### Task item:
Reproduce exactly, from the data that follows, the line with "def execBottomContact (x", the line with "(s.meterPulse).done", and every line that lies between them.

### Recorded data:
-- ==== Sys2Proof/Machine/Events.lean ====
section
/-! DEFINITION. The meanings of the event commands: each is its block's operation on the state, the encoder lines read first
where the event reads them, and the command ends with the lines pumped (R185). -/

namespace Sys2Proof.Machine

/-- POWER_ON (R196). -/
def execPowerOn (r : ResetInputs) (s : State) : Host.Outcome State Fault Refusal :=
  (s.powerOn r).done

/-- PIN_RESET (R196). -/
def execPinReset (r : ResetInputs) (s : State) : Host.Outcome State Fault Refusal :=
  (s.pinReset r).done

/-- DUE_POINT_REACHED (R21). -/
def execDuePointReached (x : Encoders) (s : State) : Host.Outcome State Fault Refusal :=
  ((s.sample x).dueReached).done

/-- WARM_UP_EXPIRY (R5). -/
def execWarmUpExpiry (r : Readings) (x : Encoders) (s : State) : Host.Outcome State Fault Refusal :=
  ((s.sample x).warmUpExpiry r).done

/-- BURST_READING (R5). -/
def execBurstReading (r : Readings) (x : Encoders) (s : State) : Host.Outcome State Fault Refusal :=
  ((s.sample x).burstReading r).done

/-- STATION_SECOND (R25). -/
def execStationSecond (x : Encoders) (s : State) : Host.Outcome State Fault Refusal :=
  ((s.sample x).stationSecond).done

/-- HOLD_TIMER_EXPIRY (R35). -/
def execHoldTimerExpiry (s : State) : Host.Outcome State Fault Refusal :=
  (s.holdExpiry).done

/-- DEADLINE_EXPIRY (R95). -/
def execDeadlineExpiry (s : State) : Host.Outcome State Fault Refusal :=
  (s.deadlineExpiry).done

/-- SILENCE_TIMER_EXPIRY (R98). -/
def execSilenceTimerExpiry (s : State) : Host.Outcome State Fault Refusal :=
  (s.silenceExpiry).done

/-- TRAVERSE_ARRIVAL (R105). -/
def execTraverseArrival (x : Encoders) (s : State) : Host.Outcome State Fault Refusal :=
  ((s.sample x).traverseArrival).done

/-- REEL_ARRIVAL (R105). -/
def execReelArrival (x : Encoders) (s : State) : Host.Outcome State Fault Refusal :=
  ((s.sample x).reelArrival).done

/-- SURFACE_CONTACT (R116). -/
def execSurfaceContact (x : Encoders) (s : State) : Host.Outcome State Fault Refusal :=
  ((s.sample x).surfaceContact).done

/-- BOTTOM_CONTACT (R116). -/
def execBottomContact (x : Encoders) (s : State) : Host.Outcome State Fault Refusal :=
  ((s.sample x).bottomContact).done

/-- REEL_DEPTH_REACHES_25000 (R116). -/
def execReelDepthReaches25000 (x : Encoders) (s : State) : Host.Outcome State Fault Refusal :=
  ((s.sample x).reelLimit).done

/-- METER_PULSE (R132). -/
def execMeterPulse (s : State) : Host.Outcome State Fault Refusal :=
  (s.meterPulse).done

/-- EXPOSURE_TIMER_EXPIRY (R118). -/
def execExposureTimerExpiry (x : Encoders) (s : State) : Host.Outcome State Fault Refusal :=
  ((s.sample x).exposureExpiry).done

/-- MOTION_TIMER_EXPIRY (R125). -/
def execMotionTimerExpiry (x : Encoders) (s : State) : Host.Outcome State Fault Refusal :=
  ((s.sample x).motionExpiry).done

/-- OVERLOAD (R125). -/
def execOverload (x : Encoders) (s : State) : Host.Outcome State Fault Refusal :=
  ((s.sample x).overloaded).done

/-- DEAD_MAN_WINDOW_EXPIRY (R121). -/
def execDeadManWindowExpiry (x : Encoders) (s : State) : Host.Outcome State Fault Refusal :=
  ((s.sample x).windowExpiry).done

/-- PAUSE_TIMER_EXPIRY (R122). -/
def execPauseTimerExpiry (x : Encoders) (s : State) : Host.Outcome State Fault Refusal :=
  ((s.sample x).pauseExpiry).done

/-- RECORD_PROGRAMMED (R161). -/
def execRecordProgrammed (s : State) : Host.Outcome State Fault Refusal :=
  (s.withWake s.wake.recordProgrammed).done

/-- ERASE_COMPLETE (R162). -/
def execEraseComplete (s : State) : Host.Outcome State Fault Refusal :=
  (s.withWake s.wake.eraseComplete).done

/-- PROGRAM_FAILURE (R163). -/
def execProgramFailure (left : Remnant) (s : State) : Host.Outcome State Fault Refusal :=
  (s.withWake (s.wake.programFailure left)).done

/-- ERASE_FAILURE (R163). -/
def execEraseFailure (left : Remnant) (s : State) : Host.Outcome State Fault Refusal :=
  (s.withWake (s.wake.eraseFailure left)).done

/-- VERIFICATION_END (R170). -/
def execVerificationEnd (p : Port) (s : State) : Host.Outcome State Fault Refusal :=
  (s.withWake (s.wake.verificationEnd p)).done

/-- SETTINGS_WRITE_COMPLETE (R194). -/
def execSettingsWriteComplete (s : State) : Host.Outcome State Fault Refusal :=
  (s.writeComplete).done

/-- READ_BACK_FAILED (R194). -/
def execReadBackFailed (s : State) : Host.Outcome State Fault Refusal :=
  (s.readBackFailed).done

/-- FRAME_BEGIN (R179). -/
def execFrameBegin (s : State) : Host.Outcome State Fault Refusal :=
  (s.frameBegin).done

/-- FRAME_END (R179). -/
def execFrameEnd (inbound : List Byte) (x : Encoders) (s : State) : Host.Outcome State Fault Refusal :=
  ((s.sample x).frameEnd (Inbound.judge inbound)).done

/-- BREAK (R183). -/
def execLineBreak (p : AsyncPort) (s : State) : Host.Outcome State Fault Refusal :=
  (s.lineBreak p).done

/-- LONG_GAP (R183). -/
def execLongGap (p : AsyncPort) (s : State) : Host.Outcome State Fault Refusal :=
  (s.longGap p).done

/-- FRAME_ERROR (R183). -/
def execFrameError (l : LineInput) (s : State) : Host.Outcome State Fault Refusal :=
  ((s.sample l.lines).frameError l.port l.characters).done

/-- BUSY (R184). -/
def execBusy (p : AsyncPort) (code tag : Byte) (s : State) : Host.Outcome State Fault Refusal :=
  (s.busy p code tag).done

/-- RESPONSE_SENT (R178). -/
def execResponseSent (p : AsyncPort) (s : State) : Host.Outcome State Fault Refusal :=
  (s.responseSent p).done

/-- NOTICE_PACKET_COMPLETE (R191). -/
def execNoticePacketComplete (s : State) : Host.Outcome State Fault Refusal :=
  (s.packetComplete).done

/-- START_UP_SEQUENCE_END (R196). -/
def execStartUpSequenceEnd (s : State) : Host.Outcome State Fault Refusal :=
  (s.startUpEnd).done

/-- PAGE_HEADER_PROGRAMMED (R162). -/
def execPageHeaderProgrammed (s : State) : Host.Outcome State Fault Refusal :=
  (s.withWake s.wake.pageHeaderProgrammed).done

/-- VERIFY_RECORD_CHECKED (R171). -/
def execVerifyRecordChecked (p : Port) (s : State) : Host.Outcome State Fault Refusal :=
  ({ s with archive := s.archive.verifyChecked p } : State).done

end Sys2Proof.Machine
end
--
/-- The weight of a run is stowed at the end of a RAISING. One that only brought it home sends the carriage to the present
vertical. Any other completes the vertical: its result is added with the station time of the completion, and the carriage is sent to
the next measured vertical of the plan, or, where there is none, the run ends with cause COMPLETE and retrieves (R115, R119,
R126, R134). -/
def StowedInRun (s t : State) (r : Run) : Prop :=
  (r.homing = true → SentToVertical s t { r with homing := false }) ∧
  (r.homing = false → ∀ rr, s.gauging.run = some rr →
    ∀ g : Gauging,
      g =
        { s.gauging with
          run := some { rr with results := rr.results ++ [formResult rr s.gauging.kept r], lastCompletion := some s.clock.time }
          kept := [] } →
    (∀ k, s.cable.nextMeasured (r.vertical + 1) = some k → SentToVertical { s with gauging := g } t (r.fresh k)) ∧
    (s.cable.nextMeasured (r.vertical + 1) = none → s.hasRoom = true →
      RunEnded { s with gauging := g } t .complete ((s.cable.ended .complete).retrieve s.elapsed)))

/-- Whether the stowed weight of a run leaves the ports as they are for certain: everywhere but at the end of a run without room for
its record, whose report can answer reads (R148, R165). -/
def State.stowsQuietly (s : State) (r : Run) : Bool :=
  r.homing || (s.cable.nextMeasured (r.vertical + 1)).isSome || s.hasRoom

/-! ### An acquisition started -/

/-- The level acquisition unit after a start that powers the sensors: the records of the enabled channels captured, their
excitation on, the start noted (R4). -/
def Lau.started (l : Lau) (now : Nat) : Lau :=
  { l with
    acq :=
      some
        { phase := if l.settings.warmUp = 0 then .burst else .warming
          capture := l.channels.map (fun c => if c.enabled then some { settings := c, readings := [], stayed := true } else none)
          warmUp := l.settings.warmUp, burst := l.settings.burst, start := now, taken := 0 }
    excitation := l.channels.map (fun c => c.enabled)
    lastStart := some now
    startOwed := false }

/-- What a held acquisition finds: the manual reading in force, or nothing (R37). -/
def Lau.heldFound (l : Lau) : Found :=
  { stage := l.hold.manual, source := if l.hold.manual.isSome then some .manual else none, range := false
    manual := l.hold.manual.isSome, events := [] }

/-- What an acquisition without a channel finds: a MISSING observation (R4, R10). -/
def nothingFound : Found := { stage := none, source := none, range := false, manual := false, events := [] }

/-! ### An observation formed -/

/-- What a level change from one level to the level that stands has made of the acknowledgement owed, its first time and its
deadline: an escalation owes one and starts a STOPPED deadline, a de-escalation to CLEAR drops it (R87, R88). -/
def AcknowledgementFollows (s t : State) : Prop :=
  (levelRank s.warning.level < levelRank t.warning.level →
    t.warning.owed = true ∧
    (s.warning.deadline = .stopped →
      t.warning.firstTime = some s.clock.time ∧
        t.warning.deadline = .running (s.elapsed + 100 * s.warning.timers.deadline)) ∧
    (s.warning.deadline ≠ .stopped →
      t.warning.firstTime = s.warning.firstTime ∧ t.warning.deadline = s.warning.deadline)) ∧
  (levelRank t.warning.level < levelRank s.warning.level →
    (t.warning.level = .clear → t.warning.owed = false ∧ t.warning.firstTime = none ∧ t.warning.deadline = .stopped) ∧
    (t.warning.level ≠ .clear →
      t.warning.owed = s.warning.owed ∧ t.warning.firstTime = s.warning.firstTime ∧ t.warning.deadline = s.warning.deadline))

### Your response:
def execBottomContact (x : Encoders) (s : State) : Host.Outcome State Fault Refusal :=
  ((s.sample x).bottomContact).done

/-- REEL_DEPTH_REACHES_25000 (R116). -/
def execReelDepthReaches25000 (x : Encoders) (s : State) : Host.Outcome State Fault Refusal :=
  ((s.sample x).reelLimit).done

/-- METER_PULSE (R132). -/
def execMeterPulse (s : State) : Host.Outcome State Fault Refusal :=
  (s.meterPulse).done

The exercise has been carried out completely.